Flat Rolled Products Segment
Market Conditions – Second quarter 2016 compared to first
quarter 2016
- Sales to the oil & gas/chemical and
hydrocarbon processing industry market, consumer appliances,
automotive and construction and mining markets were higher compared
to the first quarter 2016, as manufacturing operations returned to
more normal levels following the work stoppage. Sales to the
electrical energy markets were lower, as expected, following the
idling of GOES production in the second quarter 2016. Standard
stainless (sheet and plate) products sales were almost 60% higher,
due primarily to the end of the work stoppage and operational
improvements. Sales of high-value products were slightly higher,
led by an increase in sales of Precision Rolled Strip products.

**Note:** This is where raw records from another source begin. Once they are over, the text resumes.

theorem completes_setNumberOfQueues {a : Adm} {request : Nat} {c : Ctrl} {s : State} (hok : adminOk a s = true)
    (hc : s.fe.ctrl? a.ctrl = some c) (hrequest : 0 < request) (hpool : 0 < s.fe.qpFree + c.granted) :
    Completes (.setNumberOfQueues a request) s fun t =>
         t.fe.qpFree = s.fe.qpFree + c.granted - min request (min (s.fe.qpFree + c.granted) 1024)
         ∧ (t.fe.ctrl? a.ctrl).map (·.granted) = some (min request (min (s.fe.qpFree + c.granted) 1024))
         ∧ Emits s t [adminEntry t a ((min request (min (s.fe.qpFree + c.granted) 1024) - 1) * 65537)] := by
  obtain ⟨queues, hentry⟩ := s.ctrl?_admEntry_queues a hc
  refine completes_admin rfl hok ?_
  rw [State.withCtrl_of hentry]
  simp only [State.admEntry_qpFree]
  generalize hn : min request (min (s.fe.qpFree + c.granted) 1024) = n
  rw [if_neg (by omega)]
  refine ⟨State.admDone_qpFree _ _, ?_, ?_⟩
  · rw [State.ctrl?_after_admDone]
    exact congrArg (Option.map _) ((ctrl?_modCtrl _ a.ctrl (fun c => { c with granted := n }) fun _ => rfl).trans
      (congrArg (Option.map _) hentry))
  · have hqueue := (hasQueue_modCtrl (s.admEntry a).1.fe a.ctrl a.ctrl 0 (fun c => { c with granted := n }) fun _ => ⟨rfl, rfl, rfl⟩).trans
      (adminOk_entry hok)
    refine State.emits_admDone ?_ ?_ .success _
    · exact hqueue
    · exact s.admEntry_out a

theorem completes_setTemperatureThreshold {a : Adm} {sensor : Nat} {s : State} (hok : adminOk a s = true) (hsensor : sensor < 8) (under : Bool)
    (value : Int) :
    Completes (.setTemperatureThreshold a sensor under value) s fun t =>
      (t.pw.underThr = if under then s.pw.underThr.set sensor value else s.pw.underThr)
        ∧ (t.pw.overThr = if under then s.pw.overThr else s.pw.overThr.set sensor value) ∧ Emits s t [adminEntry t a] := by
  refine completes_admin rfl hok ?_
  rw [if_neg (by omega)]
  refine ⟨?_, ?_, State.emits_admDone (adminOk_entry hok) (s.admEntry_out a) .success 0⟩
  · cases under <;> simp
  · cases under <;> simp

/-- Settles O3: each command meets its gate and completes with the change and the entry it names. -/
theorem controllerPropertyAndFeatureCommandsComplete : Obligations.Controller_property_and_feature_commands_complete := by
  refine ⟨fun a s hok => ?_, fun a c s hok hc => ?_, fun a s hok => ?_, fun a fid sensor under c s hok hc hsensor => ?_,
    fun a burst s hok hburst => ?_, fun a sensor value s hok hsensor => ⟨?_, ?_⟩, fun a request c s hok hc hrequest hpool => ?_,
    fun a kinds s hok => ?_, fun a kato s hok hkato => ?_, fun a fid s hok => ?_⟩
  · exact completes_finish (exec_propertyGet_cap hok) (State.emits_admRead (adminOk_entry hok) (s.admEntry_out a) _ _)
  · refine completes_finish (exec_ccEnSet hok hc) ⟨_, ?_, rfl⟩
    exact (State.ctrl?_after_admDone _ _ _).trans
      ((ctrl?_modCtrl (s.admEntry a).1.fe a.ctrl (fun c => { c with enabled := true, ready := true }) fun _ => rfl).trans
        (congrArg (Option.map _) hc))
  · simpa using State.completes_modCtrl hok (g := fun u c => { c with kaStart := u.mono }) (fun _ _ => ⟨rfl, rfl, rfl⟩) rfl
  · exact completes_getFeatures hok hc fid sensor under hsensor
  · exact State.completes_modCtrl hok (g := fun _ c => { c with burst := burst }) (fun _ _ => ⟨rfl, rfl, rfl⟩) (exec_setArbitration hburst)
  · simpa using completes_setTemperatureThreshold hok hsensor true value
  · refine (completes_setTemperatureThreshold hok hsensor false value).imp fun t ht => ?_
    obtain ⟨hunder, hover, hemits⟩ := ht
    exact ⟨hover, hunder, hemits⟩
  · exact completes_setNumberOfQueues hok hc hrequest hpool
  · exact State.completes_modCtrl hok (g := fun _ c => { c with events := kinds }) (fun _ _ => ⟨rfl, rfl, rfl⟩) rfl
  · simpa [katoInForce] using State.completes_modCtrl hok (g := fun u c => { c with kato := katoInForce kato, kaStart := u.mono })
      (fun _ _ => ⟨rfl, rfl, rfl⟩) (exec_setKeepAliveTimer hkato)
  · exact completes_admin rfl hok (State.emits_admDone (adminOk_entry hok) (s.admEntry_out a) .invalidField 0)

end Sys2Proof.Machine
end

section
/-! SUPPORT. The endings of a connection and of a controller (R53, R54, R107, R108, R111, R330). -/

namespace Sys2Proof.Machine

Second quarter 2016 Flat Rolled Products segment titanium
shipments, including Uniti joint venture conversion, increased 16%
compared to the first quarter 2016, although low demand levels
continued due to weak demand from global industrial markets.
International sales represented 33% of total segment sales for the
second quarter 2016.
Second quarter 2016 compared to second quarter 2015
- Sales were $312.1 million, 39% lower
than the second quarter 2015, due to lower shipments and lower
prices across all flat-rolled product categories due primarily to
the idling of production facilities for commodity stainless sheet
and GOES. Shipments of high-value products were 33% lower, led by a
78% reduction in GOES volume due to the 2016 idling of GOES
production. Shipments of standard stainless products decreased 30%.

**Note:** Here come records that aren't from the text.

-- ==== Sys2Proof/Laws/Memory.lean ====
section
/-! SUPPORT. The laws of system memory: read after write, and that every memory operation keeps the canonical form. -/

namespace Sys2Proof.Machine

@[simp] theorem Memory.read_nil (a : Nat) : Memory.read [] a = Memory.unlistedByte := rfl

@[simp] theorem Memory.read_cons (b : Nat) (w : Byte) (m : Memory) (a : Nat) :
    Memory.read ((b, w) :: m) a = if b = a then w else Memory.read m a := rfl

@[simp] theorem Memory.writeBytes_nil (m : Memory) (a : Nat) : Memory.writeBytes m a [] = m := rfl

@[simp] theorem Memory.writeBytes_cons (m : Memory) (a : Nat) (b : Byte) (bs : List Byte) :
    Memory.writeBytes m a (b :: bs) = Memory.writeBytes (Memory.write m a b) (a + 1) bs := rfl

@[simp] theorem Memory.scramble_zero (m : Memory) (a ctr : Nat) : Memory.scramble m a ctr 0 = m := rfl

/-- An address below every listed one reads as unlisted. -/
theorem Memory.read_below {m : Memory} {a : Nat} (h : ∀ c ∈ m, a < c.1) : m.read a = Memory.unlistedByte := by
  induction m with
  | nil => rfl
  | cons c m ih =>
    obtain ⟨b, w⟩ := c
    have hb : a < b := h (b, w) (by simp)
    rw [Memory.read_cons, if_neg (by omega)]
    exact ih fun c hc => h c (by simp [hc])

theorem Memory.read_consCell (a : Nat) (v : Byte) (m : Memory) (x : Nat) (hm : m.read a = Memory.unlistedByte) :
    (Memory.consCell a v m).read x = if a = x then v else m.read x := by
  unfold Memory.consCell
  split
  · next hv => split <;> simp_all
  · simp

/-- A write leaves every other address alone; no premise is needed. -/
theorem Memory.read_write_other {a x : Nat} (h : a ≠ x) (m : Memory) (v : Byte) : (m.write a v).read x = m.read x := by
  induction m with
  | nil => simp only [Memory.write, Memory.consCell]; split <;> simp [h]
  | cons c m ih =>
    obtain ⟨b, w⟩ := c
    simp only [Memory.write, Memory.consCell]
    split
    · split <;> simp [h]
    · split
      · next hab => subst hab; split <;> simp [h]
      · simp [ih]

/-- A read after a write to the same address gives the byte written (R60). -/
theorem Memory.read_write_same {m : Memory} (hm : m.wf) (a : Nat) (v : Byte) : (m.write a v).read a = v := by
  obtain ⟨hs, -⟩ := hm
  induction m with
  | nil => simp only [Memory.write]; rw [Memory.read_consCell _ _ _ _ rfl]; simp
  | cons c m ih =>
    obtain ⟨b, w⟩ := c
    rw [List.pairwise_cons] at hs
    simp only [Memory.write]
    split
    · next hab =>
      rw [Memory.read_consCell _ _ _ _ (Memory.read_below _)]
      · simp
      · intro c hc
        rcases List.mem_cons.1 hc with rfl | hc
        · exact hab
        · exact hab.trans (hs.1 c hc)
    · split
      · next hab =>
        subst hab
        rw [Memory.read_consCell _ _ _ _ (Memory.read_below hs.1)]
        simp
      · next h1 h2 => simp [ih hs.2, show b ≠ a from fun h => h2 h.symm]

/-- Reading any address after a write. -/
theorem Memory.read_write {m : Memory} (hm : m.wf) (a x : Nat) (v : Byte) :
    (m.write a v).read x = if a = x then v else m.read x := by
  split
  · next h => subst h; exact Memory.read_write_same hm a v
  · next h => exact Memory.read_write_other h m v

theorem Memory.nil_wf : Memory.wf [] := by simp [Memory.wf]

/-- An entry of a written memory is an old entry or the one written. -/
theorem Memory.mem_write {m : Memory} {a : Nat} {v : Byte} {c : Host.Cell} (h : c ∈ m.write a v) :
    c ∈ m ∨ c = (a, v) ∧ v ≠ Memory.unlistedByte := by
  induction m with
  | nil =>
    simp only [Memory.write, Memory.consCell] at h
    split at h
    · simp at h
    · next hv => exact .inr ⟨by simpa using h, hv⟩
  | cons d m ih =>
    obtain ⟨b, w⟩ := d
    simp only [Memory.write, Memory.consCell] at h
    split at h
    · split at h
      · exact .inl h
      · next hv => rcases List.mem_cons.1 h with rfl | h
                   · exact .inr ⟨rfl, hv⟩
                   · exact .inl h
    · split at h
      · split at h
        · exact .inl (by simp [h])
        · next hv => rcases List.mem_cons.1 h with rfl | h
                     · exact .inr ⟨rfl, hv⟩
                     · exact .inl (by simp [h])
      · rcases List.mem_cons.1 h with rfl | h
        · exact .inl (by simp)
        · rcases ih h with h | h
          · exact .inl (by simp [h])
          · exact .inr h

/-- A write at an existing address keeps the canonical form. -/
theorem Memory.write_wf {m : Memory} (hm : m.wf) {a : Nat} (ha : a < Config.spaceSize) (v : Byte) :
    (m.write a v).wf := by
  refine ⟨?_, fun c hc => ?_⟩
  · obtain ⟨hs, -⟩ := hm
    induction m with
    | nil => simp only [Memory.write, Memory.consCell]; split <;> simp
    | cons d m ih =>
      obtain ⟨b, w⟩ := d
      have hs' := List.pairwise_cons.1 hs
      simp only [Memory.write, Memory.consCell]
      split
      · next hab =>
        split
        · exact hs
        · refine List.pairwise_cons.2 ⟨fun c hc => ?_, hs⟩
          rcases List.mem_cons.1 hc with rfl | hc
          · exact hab
          · exact hab.trans (hs'.1 c hc)
      · split
        · next hab =>
          subst hab
          split
          · exact hs'.2
          · exact List.pairwise_cons.2 ⟨hs'.1, hs'.2⟩
        · next h1 h2 =>
          refine List.pairwise_cons.2 ⟨fun c hc => ?_, ih hs'.2⟩
          rcases Memory.mem_write hc with hc | ⟨rfl, -⟩
          · exact hs'.1 c hc
          · exact lt_of_le_of_ne (not_lt.1 h1) (Ne.symm h2)
  · rcases Memory.mem_write hc with hc | ⟨rfl, hv⟩
    · exact hm.2 c hc
    · exact ⟨ha, hv⟩

/-- Bytes outside the stored range read as before. -/
theorem Memory.read_writeBytes_outside {a x : Nat} {bs : List Byte} (h : x < a ∨ a + bs.length ≤ x) (m : Memory) :
    (m.writeBytes a bs).read x = m.read x := by
  induction bs generalizing m a with
  | nil => rfl
  | cons b bs ih =>
    simp only [List.length_cons] at h
    rw [Memory.writeBytes_cons, ih (by omega), Memory.read_write_other (by omega)]

/-- Storing bytes at existing addresses keeps the canonical form. -/
theorem Memory.writeBytes_wf {m : Memory} (hm : m.wf) {a : Nat} {bs : List Byte}
    (h : a + bs.length ≤ Config.spaceSize) : (m.writeBytes a bs).wf := by
  induction bs generalizing m a with
  | nil => exact hm
  | cons b bs ih =>
    simp only [List.length_cons] at h
    exact ih (Memory.write_wf hm (by omega) b) (by omega)

/-- Byte `i` of what was stored reads back. -/
theorem Memory.read_writeBytes_inside {m : Memory} (hm : m.wf) {a : Nat} {bs : List Byte}
    (h : a + bs.length ≤ Config.spaceSize) {i : Nat} (hi : i < bs.length) :
    (m.writeBytes a bs).read (a + i) = bs.getD i 0 := by
  induction bs generalizing m a i with
  | nil => simp at hi
  | cons b bs ih =>
    simp only [List.length_cons] at h hi
    have hw : (m.write a b).wf := Memory.write_wf hm (by omega) b
    rw [Memory.writeBytes_cons]
    cases i with
    | zero => rw [Memory.read_writeBytes_outside (by omega)]; simpa using Memory.read_write_same hm a b
    | succ i =>
      have := ih (m := m.write a b) hw (a := a + 1) (by omega) (i := i) (by omega)
      simpa [Nat.add_assoc, Nat.add_comm 1 i] using this

/-- Free values go nowhere outside the range. -/
theorem Memory.read_scramble_outside {a x k : Nat} (h : x < a ∨ a + k ≤ x) (m : Memory) (ctr : Nat) :
    (m.scramble a ctr k).read x = m.read x := by
  induction k generalizing m a ctr with
  | zero => rfl
  | succ k ih =>
    unfold Memory.scramble
    split
    · rw [ih (by omega), Memory.read_write_other (by omega)]
    · rfl

/-- Free values keep the canonical form. -/
theorem Memory.scramble_wf {m : Memory} (hm : m.wf) (a ctr k : Nat) : (m.scramble a ctr k).wf := by
  induction k generalizing m a ctr with
  | zero => exact hm
  | succ k ih =>
    unfold Memory.scramble
    split
    · next ha => exact ih (Memory.write_wf hm ha _) _ _
    · exact hm

/-- A listed address reads as its byte. -/
theorem Memory.read_of_mem {m : Memory} (hm : m.wf) {c : Host.Cell} (hc : c ∈ m) : m.read c.1 = c.2 := by
  obtain ⟨hs, -⟩ := hm
  induction m with
  | nil => simp at hc
  | cons d m ih =>
    obtain ⟨b, w⟩ := d
    rw [List.pairwise_cons] at hs
    rcases List.mem_cons.1 hc with rfl | hc
    · simp
    · have := hs.1 c hc
      rw [Memory.read_cons, if_neg (by simp at this; omega)]
      exact ih hc hs.2

/-- The canonical form says everything: two memories in it that read alike are equal. -/
theorem Memory.ext_of_read {m q : Memory} (hm : m.wf) (hq : q.wf) (h : ∀ a, m.read a = q.read a) : m = q := by
  have mem_of : ∀ {m q : Memory}, m.wf → q.wf → (∀ a, m.read a = q.read a) → ∀ c ∈ m, c ∈ q := by
    intro m q hm hq h c hc
    have hr : q.read c.1 = c.2 := by rw [← h, Memory.read_of_mem hm hc]
    have hv := (hm.2 c hc).2
    clear h hm hc
    induction q with
    | nil => exact absurd hr.symm hv
    | cons d q ih =>
      obtain ⟨b, w⟩ := d
      by_cases hb : b = c.1
      · refine List.mem_cons.2 (.inl ?_)
        simp only [Memory.read_cons, if_pos hb] at hr
        rw [hr, hb]
      · simp only [Memory.read_cons, if_neg hb] at hr
        exact List.mem_cons_of_mem _ (ih ⟨(List.pairwise_cons.1 hq.1).2, fun c hc => hq.2 c (by simp [hc])⟩ hr)
  have nodup : ∀ {m : Memory}, m.wf → m.Nodup := fun hm =>
    hm.1.imp fun {c d} hcd h => by simp [h] at hcd
  have hp : m.Perm q :=
    (List.perm_ext_iff_of_nodup (nodup hm) (nodup hq)).2 fun c =>
      ⟨mem_of hm hq h c, mem_of hq hm (fun a => (h a).symm) c⟩
  exact hp.eq_of_pairwise (fun c d _ _ hcd hdc => absurd (hcd.trans hdc) (lt_irrefl _)) hm.1 hq.1

end Sys2Proof.Machine
end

Average selling prices decreased 8% for high-value products and 15%
for standard stainless products. Significantly lower raw material
surcharges versus year-ago levels contributed to the decline in
sales and selling prices. Flat Rolled Products segment shipment
information is presented in the attached Selected Financial Data –
Mill Products table.
- Segment operating loss was $31.8
million, or (10.2%) of sales, compared to a second quarter 2015
loss of $23.2 million, or (4.5%) of sales. Segment operating
results in 2016 were primarily driven by the lower shipment volumes
and selling prices, and also included $22.4 million of
non-recurring costs associated with the prior work stoppage as
operations returned to more normal activity levels.
Income Taxes
- The second quarter 2016 benefit for
income taxes was $25.9 million, or 62.6% of the pre-tax loss. The
first quarter 2016 benefit for income taxes was $34.2 million, or
25.9% of the pre-tax loss. On a year-to-date basis, ATI’s tax rate
was 34.6%. Changes in quarterly income tax benefits were primarily
due to revisions to projections of full year 2016 results, as well
as ATI’s inability to record a tax benefit on certain state tax
attributes.
ATI will conduct a conference call with investors and analysts
on Tuesday, July 26, 2016, at 8:30 a.m. ET to discuss the financial
results. The conference call will be broadcast, and accompanying
presentation slides will be available, at www.ATImetals.com. To
access the broadcast, click on “Conference Call”. Replay of the
conference call will be available on the ATI website.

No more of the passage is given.